[Provided data Boundary: Start]

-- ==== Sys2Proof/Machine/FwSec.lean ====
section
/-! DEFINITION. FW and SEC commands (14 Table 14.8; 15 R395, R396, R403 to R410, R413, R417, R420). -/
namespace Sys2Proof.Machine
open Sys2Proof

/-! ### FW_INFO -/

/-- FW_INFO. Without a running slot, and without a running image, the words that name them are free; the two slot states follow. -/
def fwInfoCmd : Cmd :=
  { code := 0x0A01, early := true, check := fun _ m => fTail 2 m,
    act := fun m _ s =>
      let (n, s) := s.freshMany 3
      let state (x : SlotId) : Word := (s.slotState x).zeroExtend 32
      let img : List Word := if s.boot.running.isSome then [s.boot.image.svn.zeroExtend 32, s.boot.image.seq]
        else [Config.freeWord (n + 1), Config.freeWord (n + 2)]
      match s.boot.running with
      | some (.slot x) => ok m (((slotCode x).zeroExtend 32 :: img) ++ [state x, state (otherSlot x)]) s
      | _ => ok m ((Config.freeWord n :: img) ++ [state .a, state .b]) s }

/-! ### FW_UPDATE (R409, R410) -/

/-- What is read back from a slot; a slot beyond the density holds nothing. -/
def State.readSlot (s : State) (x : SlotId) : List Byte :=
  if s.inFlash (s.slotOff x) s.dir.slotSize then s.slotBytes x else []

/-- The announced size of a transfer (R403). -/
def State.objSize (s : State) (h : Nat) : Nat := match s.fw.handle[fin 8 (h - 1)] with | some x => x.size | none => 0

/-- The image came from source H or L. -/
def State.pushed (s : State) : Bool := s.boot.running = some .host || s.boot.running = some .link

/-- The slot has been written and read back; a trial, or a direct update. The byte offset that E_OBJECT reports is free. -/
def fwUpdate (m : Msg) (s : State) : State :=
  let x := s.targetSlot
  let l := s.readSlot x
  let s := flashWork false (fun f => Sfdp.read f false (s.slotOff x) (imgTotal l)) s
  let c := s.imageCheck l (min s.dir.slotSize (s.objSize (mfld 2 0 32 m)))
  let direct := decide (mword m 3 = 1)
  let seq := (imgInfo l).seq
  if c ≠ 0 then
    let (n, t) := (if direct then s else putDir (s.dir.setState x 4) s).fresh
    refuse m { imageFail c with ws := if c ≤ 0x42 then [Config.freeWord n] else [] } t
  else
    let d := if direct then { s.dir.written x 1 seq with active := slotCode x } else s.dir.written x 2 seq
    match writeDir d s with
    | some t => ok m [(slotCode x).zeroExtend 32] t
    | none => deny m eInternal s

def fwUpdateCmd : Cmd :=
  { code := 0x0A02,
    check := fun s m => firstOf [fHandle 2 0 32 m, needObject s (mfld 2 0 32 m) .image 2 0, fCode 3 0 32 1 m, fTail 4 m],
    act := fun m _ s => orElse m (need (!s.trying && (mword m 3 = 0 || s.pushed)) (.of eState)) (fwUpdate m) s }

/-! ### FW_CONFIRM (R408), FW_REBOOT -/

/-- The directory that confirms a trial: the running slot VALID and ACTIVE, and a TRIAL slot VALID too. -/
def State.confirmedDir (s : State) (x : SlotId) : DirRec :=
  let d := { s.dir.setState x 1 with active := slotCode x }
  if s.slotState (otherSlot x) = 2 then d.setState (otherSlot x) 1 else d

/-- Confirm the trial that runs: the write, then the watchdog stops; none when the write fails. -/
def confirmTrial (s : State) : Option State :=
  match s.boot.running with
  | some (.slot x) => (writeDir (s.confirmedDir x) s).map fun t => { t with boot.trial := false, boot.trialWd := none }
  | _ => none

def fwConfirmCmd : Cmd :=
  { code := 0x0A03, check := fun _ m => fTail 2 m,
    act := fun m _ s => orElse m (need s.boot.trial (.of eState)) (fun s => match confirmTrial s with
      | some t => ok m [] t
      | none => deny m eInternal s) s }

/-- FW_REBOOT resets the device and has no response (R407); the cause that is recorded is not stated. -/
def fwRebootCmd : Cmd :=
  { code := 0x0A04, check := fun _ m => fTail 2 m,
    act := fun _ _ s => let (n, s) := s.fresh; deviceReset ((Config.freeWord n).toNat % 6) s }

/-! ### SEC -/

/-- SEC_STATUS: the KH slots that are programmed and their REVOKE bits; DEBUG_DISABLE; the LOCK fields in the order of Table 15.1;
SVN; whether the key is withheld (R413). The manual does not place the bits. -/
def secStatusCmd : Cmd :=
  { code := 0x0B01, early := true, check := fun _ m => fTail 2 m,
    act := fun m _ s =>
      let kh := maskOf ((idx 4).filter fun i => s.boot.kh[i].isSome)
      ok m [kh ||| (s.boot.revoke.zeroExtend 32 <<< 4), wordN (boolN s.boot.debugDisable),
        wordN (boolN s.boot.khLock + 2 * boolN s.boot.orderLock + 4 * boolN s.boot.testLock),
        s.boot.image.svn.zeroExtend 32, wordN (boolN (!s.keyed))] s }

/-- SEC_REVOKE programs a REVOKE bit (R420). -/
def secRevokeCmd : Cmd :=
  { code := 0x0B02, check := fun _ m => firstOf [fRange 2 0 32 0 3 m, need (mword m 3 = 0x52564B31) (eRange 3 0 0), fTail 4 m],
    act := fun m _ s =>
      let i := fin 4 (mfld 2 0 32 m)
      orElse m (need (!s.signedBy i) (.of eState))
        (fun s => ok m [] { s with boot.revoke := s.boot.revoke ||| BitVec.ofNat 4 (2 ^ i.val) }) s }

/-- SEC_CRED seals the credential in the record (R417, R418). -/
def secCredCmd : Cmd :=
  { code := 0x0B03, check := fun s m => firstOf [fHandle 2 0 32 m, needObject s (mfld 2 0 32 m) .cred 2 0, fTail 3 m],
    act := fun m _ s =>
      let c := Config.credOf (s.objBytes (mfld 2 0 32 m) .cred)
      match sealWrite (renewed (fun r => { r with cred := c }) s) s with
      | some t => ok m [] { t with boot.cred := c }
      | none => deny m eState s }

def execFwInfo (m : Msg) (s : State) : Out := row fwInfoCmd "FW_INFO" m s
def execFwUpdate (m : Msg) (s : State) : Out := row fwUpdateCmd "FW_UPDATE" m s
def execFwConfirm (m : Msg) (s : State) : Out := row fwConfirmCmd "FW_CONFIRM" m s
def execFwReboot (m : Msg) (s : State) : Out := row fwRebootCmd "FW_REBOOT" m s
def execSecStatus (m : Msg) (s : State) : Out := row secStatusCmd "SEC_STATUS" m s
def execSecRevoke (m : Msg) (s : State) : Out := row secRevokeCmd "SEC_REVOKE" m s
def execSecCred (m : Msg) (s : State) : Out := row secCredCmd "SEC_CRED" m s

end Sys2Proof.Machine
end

[Provided data Boundary: End]
[Provided data Boundary: Start]

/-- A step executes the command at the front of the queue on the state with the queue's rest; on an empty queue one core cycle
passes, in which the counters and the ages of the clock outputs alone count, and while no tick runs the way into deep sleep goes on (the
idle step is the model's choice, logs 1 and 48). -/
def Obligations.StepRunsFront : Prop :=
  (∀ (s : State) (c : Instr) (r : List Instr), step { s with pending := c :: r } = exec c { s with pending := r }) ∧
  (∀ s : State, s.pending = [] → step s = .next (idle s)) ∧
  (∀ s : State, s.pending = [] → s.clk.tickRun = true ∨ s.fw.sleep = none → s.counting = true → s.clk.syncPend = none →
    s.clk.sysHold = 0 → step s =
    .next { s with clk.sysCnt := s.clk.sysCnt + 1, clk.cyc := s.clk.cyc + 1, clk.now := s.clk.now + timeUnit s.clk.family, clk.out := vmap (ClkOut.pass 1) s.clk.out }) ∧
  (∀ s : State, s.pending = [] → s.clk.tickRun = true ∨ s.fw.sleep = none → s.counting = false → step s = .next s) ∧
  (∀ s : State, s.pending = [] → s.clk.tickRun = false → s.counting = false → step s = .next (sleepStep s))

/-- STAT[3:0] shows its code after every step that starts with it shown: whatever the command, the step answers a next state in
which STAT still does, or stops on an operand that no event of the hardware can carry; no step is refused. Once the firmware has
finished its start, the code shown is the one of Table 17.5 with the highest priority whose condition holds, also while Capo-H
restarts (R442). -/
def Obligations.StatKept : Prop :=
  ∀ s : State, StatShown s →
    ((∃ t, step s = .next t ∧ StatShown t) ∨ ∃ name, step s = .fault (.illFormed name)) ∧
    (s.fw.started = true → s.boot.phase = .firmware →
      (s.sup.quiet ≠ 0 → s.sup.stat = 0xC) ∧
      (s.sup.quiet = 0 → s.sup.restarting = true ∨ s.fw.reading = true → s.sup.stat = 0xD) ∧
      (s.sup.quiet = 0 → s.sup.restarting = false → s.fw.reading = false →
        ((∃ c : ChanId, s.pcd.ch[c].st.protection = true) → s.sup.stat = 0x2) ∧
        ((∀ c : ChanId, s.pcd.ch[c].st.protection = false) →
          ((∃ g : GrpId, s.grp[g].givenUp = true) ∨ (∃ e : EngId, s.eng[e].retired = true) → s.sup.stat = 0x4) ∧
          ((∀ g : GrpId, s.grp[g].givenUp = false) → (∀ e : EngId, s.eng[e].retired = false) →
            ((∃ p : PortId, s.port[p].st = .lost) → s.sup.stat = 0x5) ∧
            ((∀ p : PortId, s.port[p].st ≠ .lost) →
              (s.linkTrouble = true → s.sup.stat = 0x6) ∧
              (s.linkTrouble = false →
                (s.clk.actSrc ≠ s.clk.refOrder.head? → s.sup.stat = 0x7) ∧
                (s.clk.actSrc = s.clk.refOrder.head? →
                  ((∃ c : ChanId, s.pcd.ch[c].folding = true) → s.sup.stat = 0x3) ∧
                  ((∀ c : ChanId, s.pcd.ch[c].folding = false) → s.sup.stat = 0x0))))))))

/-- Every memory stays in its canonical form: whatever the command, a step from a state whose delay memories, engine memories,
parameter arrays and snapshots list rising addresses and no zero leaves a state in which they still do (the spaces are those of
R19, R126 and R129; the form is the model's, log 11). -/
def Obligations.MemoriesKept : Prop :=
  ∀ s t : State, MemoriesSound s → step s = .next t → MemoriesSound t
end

[Provided data Boundary: End]

● Task item
Report how many lines above hold the string "Config", giving nothing but the number.

● Result
5